■ **Task brief**
Make a word-for-word copy of the entries below from their first line through the line with "pending := c", and add nothing.
*** Opening Material for this task ***
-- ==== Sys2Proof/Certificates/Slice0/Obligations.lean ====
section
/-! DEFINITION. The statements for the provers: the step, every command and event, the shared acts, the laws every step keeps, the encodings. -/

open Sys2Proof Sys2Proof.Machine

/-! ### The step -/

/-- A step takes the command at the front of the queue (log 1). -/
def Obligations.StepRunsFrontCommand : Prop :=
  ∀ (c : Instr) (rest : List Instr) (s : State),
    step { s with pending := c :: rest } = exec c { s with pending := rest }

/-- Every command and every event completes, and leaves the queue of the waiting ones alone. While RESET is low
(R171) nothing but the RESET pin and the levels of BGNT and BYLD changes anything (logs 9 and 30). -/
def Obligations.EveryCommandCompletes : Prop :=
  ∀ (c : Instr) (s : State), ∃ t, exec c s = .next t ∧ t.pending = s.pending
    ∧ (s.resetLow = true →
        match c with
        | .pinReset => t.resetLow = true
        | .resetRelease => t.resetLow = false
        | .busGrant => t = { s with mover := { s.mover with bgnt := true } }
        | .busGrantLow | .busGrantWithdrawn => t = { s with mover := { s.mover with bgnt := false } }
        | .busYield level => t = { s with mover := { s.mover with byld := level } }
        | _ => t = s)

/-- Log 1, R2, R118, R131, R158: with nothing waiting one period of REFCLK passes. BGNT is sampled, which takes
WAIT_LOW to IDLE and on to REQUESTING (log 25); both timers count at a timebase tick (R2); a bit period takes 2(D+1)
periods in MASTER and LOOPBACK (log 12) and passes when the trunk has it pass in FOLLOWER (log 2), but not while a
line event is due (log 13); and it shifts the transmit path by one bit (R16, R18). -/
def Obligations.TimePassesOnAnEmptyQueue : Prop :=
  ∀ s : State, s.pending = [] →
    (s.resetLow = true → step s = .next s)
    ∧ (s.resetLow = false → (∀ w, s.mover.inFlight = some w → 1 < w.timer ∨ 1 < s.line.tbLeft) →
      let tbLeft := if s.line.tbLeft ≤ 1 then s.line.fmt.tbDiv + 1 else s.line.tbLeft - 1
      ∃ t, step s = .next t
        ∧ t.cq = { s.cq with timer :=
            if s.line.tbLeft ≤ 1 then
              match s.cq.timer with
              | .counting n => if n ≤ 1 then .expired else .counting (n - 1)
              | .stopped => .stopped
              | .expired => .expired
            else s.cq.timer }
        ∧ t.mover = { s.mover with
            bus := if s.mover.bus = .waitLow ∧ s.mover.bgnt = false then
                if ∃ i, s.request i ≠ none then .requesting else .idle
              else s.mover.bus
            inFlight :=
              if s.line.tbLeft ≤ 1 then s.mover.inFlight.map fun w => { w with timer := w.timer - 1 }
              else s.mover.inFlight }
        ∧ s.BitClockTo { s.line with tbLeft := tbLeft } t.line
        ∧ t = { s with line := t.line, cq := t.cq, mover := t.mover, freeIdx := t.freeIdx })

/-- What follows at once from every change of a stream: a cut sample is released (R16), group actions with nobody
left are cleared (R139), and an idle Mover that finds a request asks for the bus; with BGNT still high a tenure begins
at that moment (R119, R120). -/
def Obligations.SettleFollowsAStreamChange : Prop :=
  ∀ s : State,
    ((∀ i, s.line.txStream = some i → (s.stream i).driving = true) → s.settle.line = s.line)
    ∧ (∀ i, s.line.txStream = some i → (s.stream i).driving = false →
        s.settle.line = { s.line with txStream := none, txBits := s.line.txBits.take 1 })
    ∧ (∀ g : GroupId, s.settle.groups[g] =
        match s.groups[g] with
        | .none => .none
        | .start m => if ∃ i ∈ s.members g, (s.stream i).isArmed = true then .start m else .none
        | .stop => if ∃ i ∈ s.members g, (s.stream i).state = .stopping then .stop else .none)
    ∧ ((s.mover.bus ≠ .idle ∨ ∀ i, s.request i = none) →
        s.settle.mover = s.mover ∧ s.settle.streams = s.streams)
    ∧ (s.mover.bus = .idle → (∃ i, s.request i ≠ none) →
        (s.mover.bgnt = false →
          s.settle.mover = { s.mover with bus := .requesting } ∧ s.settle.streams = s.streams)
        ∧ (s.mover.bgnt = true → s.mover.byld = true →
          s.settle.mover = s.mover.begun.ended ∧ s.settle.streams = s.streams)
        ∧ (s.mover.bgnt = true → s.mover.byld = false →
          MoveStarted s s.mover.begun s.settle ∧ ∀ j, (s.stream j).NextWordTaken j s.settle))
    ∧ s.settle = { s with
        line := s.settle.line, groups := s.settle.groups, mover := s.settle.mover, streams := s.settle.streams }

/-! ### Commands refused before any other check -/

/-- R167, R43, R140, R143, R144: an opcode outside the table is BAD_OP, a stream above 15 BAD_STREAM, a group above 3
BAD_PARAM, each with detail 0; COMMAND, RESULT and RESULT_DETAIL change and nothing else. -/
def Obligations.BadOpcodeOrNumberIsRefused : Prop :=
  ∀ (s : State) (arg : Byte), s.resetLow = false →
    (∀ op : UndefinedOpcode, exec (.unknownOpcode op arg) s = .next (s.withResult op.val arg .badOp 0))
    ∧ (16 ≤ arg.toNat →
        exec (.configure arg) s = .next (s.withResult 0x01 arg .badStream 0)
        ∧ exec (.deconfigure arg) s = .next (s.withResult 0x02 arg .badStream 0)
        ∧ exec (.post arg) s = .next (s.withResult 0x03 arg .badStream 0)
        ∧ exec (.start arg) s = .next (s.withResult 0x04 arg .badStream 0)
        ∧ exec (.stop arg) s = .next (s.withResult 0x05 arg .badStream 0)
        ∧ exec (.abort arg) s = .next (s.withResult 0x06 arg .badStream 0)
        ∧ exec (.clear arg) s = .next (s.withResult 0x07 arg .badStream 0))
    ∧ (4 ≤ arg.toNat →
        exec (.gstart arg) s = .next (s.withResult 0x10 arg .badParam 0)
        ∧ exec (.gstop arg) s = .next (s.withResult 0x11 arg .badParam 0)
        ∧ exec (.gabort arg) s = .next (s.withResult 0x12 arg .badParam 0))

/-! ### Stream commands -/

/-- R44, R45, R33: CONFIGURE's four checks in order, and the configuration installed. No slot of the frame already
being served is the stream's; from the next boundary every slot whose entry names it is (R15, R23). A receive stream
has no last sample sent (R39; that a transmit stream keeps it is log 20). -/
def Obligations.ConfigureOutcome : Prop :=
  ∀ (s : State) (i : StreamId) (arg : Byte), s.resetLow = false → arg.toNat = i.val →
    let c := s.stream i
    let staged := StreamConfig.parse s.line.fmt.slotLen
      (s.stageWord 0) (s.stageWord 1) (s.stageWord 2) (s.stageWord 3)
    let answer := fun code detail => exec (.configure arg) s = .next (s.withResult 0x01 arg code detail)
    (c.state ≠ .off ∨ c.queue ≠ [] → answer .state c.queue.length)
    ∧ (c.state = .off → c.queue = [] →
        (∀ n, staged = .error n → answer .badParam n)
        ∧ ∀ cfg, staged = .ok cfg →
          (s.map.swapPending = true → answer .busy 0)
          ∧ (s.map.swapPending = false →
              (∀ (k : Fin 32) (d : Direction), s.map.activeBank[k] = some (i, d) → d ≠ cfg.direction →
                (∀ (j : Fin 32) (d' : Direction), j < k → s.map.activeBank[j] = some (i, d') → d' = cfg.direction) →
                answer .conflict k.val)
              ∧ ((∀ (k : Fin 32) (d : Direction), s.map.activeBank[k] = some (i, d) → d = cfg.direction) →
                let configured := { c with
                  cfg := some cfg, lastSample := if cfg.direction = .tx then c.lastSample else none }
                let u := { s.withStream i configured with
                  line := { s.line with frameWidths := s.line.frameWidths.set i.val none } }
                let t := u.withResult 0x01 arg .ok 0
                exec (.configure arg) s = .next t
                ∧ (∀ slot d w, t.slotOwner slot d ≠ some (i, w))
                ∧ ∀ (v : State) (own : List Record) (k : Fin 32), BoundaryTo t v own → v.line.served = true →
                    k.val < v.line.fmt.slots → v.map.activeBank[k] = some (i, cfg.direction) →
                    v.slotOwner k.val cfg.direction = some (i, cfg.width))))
*** Closing Material for this task ***
■ **Output for this task**
-- ==== Sys2Proof/Certificates/Slice0/Obligations.lean ====
section
/-! DEFINITION. The statements for the provers: the step, every command and event, the shared acts, the laws every step keeps, the encodings. -/

open Sys2Proof Sys2Proof.Machine

/-! ### The step -/

/-- A step takes the command at the front of the queue (log 1). -/
def Obligations.StepRunsFrontCommand : Prop :=
  ∀ (c : Instr) (rest : List Instr) (s : State),
    step { s with pending := c :: rest } = exec c { s with pending := rest }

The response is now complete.